The graph on page 75 of the textbook shows how the cones and rods are distributed across the retina. What phenomena does this distribution explain?

The distribution explains phenomena such as the blind spot and why we can distinguish shapes but not colour at the periphery of our vision, ie when the light rays are focused on the edge of the retina

Comment on the distribution of rods across the retina of the human left eye

There are more rods at the right side of the retina (closer to centre of head) compared to the left. This facilitates peripheral vision on the left side of the head - the converse arrangement exists in the right eye.

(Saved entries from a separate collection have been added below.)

-- ==== Sys2Proof/Machine/Step.lean ====
section
/-! DEFINITION. One step of the domain. -/
namespace Sys2Proof.Machine

/-- The running strand executes the instruction at its pc. -/
noncomputable def stepInstr (s : State) : Host.Outcome State Fault Refusal :=
  match enterLine s with
  | (.error e, s) => .next (takeTrap s e)
  | (.ok l, s) => exec (fetched s l).1 (fetched s l).2

/-- What strand s.cur does next, the windows having retired: nothing while it does not fetch or its issue is held; what goes before its next instruction; the wait for an
atomic with ACQ (04 R68); its next instruction. -/
noncomputable def stepStrand (s : State) : Host.Outcome State Fault Refusal :=
  let s := windowFirst s
  if !s.me.fetching then .next s
  else if issueHeld s then .next s.holds
  else match dueFirst s with
    | some i => exec i s
    | none => if acquiring s s.cur then .next s.holds else stepInstr s

/-- An event takes place: behind the retirement of the windows, unless it is one of a window itself. -/
noncomputable def stepEvent (s : State) (i : Instr) : Host.Outcome State Fault Refusal := exec i (if windowEvent i then s else windowFirst s)
/-- What sched names: a strand's next instruction, an event, or something that a strand or a transfer does apart from both. -/
noncomputable def stepTurn (s : State) : Turn → Host.Outcome State Fault Refusal
  | .strand p => stepStrand { s with cur := p }
  | .event i => stepEvent s i
  | .flaw f => .next (flawAt s f)
  | .ahead p va n => .next (checkAhead s p va n)
  | .late p => .next (s.updStrand p (fun st => { st with late := true }))
  | .move p k n => .next (moveXfer s p k n)
  | .cut p n => stepStrand { s.updStrand p (fun st => { st with cut := some n }) with cur := p }

/-- One step: what sched names; with sched empty, by turns, the oldest event that instructions have set going and the next strand that
executes. -/
noncomputable def step (s : State) : Host.Outcome State Fault Refusal :=
  let s := s.tick
  match s.sched with
  | t :: r => stepTurn { s with sched := r } t
  | [] => match s.evTurn, s.agenda with
    | true, i :: r => stepEvent { s with agenda := r, evTurn := false } i
    | _, _ => stepStrand { s with cur := nextStrand s, evTurn := true }

/-- s with a table word's instruction alone in the line that its current strand executes next, in the state that readyAt describes. -/
def State.withFetchWord (s : State) (nbits w : Nat) : State :=
  let n := nbits / 16
  let h := halfFromTop n w 0
  s.readyAt (oneLine h ((List.range (headTl h)).map (fun k => if k + 1 < n then halfFromTop n w (k + 1) else 0)))

end Sys2Proof.Machine
end

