-- ==== Sys2Proof/Certificates/Slice0/Obligations.lean ====
section
/-! DEFINITION. The statements for the provers. Each follows a rule of the spec; where one rests on the model's own choice, its docstring
names the log entry. -/

open Sys2Proof Sys2Proof.Machine

/-! ## Encoding, lines and the step (02) -/

/-- 02 R36, R38, R39: the decoder gives back every instruction from the words the encoder writes, whatever its operands. -/
def Obligations.EncodeRoundTrip : Prop :=
  ∀ (i : Instr) (h : Half) (t : List Half), i.wf = true → encode i = some (h :: t) → decode h t = .ok i

/-- Every instruction that is no event has words, a head and as many tail halfwords as its TL says (02 R35); no event has any. -/
def Sys2Proof.Claim.EncodeTotal : Prop :=
  ∀ i : Instr, (i.isEvent = false → ∃ h t, encode i = some (h :: t) ∧ headTl h = t.length) ∧ (i.isEvent = true → encode i = none)

/-- 02 R36: words that decode are well formed and are exactly the encoding of what they decode to: no bit of them is ignored. -/
def Sys2Proof.Claim.DecodeExact : Prop :=
  ∀ (h : Half) (t : List Half) (i : Instr), decode h t = .ok i → i.wf = true ∧ encode i = some (h :: t)

/-- Every instruction has words of the length its TL says, and words that decode are exactly the encoding of what they decode to. -/
def Obligations.EncodeExact : Prop := Claim.EncodeTotal ∧ Claim.DecodeExact

/-- Words written out from the encoding tables of 06 R101, R106, R109, 07 R120, 09 R170, 12 R238, 14 R249, 17 R302. -/
def Obligations.DecodeWords : Prop :=
  decode 0b0000001_001_0_00101#16 [0b00110_0_00111_1_0000#16] = .ok (.add ⟨false, 5, 6, false, 7, true⟩)
  ∧ decode 0b0000010_010_1_00001#16 [0b00010_1_00000_0_0001#16, 0xFFFE#16] = .ok (.rsbImm ⟨true, 1, 2, true, .short 0xFFFE⟩)
  ∧ decode 0b0000101_100_0_01001#16 [0x1111, 0x2222, 0x3333, 0x4444] = .ok (.li64 9 0x4444333322221111)
  ∧ decode 0b0010000_001_0_00011#16 [0b00100_0_00000_0_0111#16] = .error .badField
  ∧ decode 0b0100000_001_0_00000#16 [0xFFF0] = .ok (.br 0xFFF0)
  ∧ decode 0b0100001_001_0_00000#16 [0] = .error .badLength
  ∧ decode 0b1000001_010_1_00100#16 [0b01000_1_01100_0_0010#16, 0b011_00000_0_0000000#16] = .ok (.vmul ⟨true, 4, 8, true, 12, false, 3⟩)
  ∧ decode 0b0110000_001_1_00010#16 [0b00011_0_100_000_0000#16] = .ok (.turnPub ⟨2, 3, false, 4⟩)
  ∧ decode 0b1100101_001_0_00001#16 [0b00011_010_1_0_00_0001#16] = .ok (.tmmaSp ⟨1, 3, 2, true⟩)
  ∧ decode 0xFE00 [] = .error .majorUnassigned

/-- 02 R27: the conditions of a well-formed line and the code of the lowest that fails; the check reads the TL field of each head and no
major. 02 R37: the head 0 is NOP, which moves the pc alone, as R30 says (and the model's mark of a test made); major 0 with another TL or D raises ILLEGAL_OPCODE; a line of
zeros fails condition 2. -/
def Obligations.CodeLines : Prop :=
  (∀ d : BitVec 512,
    let n := lineN d
    let t := lineS d n
    let c1 := d.extractLsb' 5 11 = 0
    let c2 := 1 ≤ n
    let c3 := n + t ≤ 31
    let c4 := ∀ k, 2 * n + 2 ≤ k → k ≤ 63 - 2 * t → d.extractLsb' (8 * k) 8 = 0
    n = (d.extractLsb' 0 5).toNat ∧ lineS d 0 = 0 ∧ (∀ i, lineS d (i + 1) = lineS d i + (d.extractLsb' (8 * (2 + 2 * i) + 6) 3).toNat)
    ∧ (lineFault d = 0 ↔ c1 ∧ c2 ∧ c3 ∧ c4) ∧ (lineFault d = 1 ↔ ¬ c1) ∧ (lineFault d = 2 ↔ c1 ∧ ¬ c2)
    ∧ (lineFault d = 3 ↔ c1 ∧ c2 ∧ ¬ c3) ∧ (lineFault d = 4 ↔ c1 ∧ c2 ∧ c3 ∧ ¬ c4))
  ∧ decode 0x0000 [] = .ok .nop ∧ lineFault 0 = 2
  ∧ (∀ (h : Half) (t : List Half), h.extractLsb' 9 7 = 0 → h ≠ 0 → ∃ e, decode h t = .error e)
  ∧ (∀ (s : State) (l : CodeLine) (h : Half) (t : List Half), lineInstr l.data (offOf s.me.pc) = (h, t) → h.extractLsb' 9 7 = 0 → h ≠ 0 →
      (fetched s l).1 = .illegalOpcode h (t.headD 0)
      ∧ exec (.illegalOpcode h (t.headD 0)) s = .next (takeTrap s { code := 0x01, tval := h.setWidth 64 ||| ((t.headD 0).setWidth 64 <<< 16) }))
  ∧ (∀ (s : State) (l : CodeLine), Straight s → s.me.run = .active → s.me.line = some l → l.addr = lineOf s.me.pc →
      let off := s.me.pc.toNat % 64
      let after := if off < 2 * lineN l.data then s.me.pc + 2 else s.me.pc - BitVec.ofNat 64 off + 66
      exec .nop s = .next (s.updMe (fun st => { st with pc := after, tested := none })))

/-- A step runs the decoded instruction: when the turn is strand p's, which fetches, is not held, has nothing due first and no acquiring
atomic outstanding, and the words at its pc in the line it stands in decode to i, the step is exec of i, time having passed and the line
having been entered. Whose turn it is, that time passes, and that the vector windows have retired first are the model's
(notes/assumptions/5, 6 and 23). -/
def Obligations.StepRunsDecoded : Prop :=
  ∀ (s : State) (p : Nat) (r : List Turn) (l : CodeLine) (u : State) (i : Instr),
    s.sched = .strand p :: r →
    let s1 := windowFirst { s.tick with sched := r, cur := p }
    s1.me.fetching = true → issueHeld s1 = false → dueFirst s1 = none → acquiring s1 s1.cur = false → enterLine s1 = (.ok l, u) →
    decode (lineInstr l.data (offOf u.me.pc)).1 (lineInstr l.data (offOf u.me.pc)).2 = .ok i →
    step s = exec i (u.updMe (fun st => { st with line := some l, early := if keepsEarly i then st.early else [] }))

The presence of two eyes in mammals provides what type of vision?

Binocular or stereoscopic vision

What is the advantage of the two eyes creating a single image?

If the two eyes create a single image it allows accurate judgement of distance. Stereoscopic vision, the ability to form three-dimensional images, is also possible.

Comment on the position of the eyes in humans and other primates

In humans and other primates, and also in most predatory species, the eyes are positioned on the front of the head.

In humans and other primates, and also in most predatory species, the eyes are positioned on the front of the head. What is the advantage of this?

This facilitates excellent judgement of distance and 3-D vision.

Comment on the position of the eyes in prey species

Many prey species, such as rabbits, have their eyes positioned on the side of their heads rather than at the front.

Many prey species, such as rabbits, have their eyes positioned on the side of their heads rather than at the front. What is the advantage of this?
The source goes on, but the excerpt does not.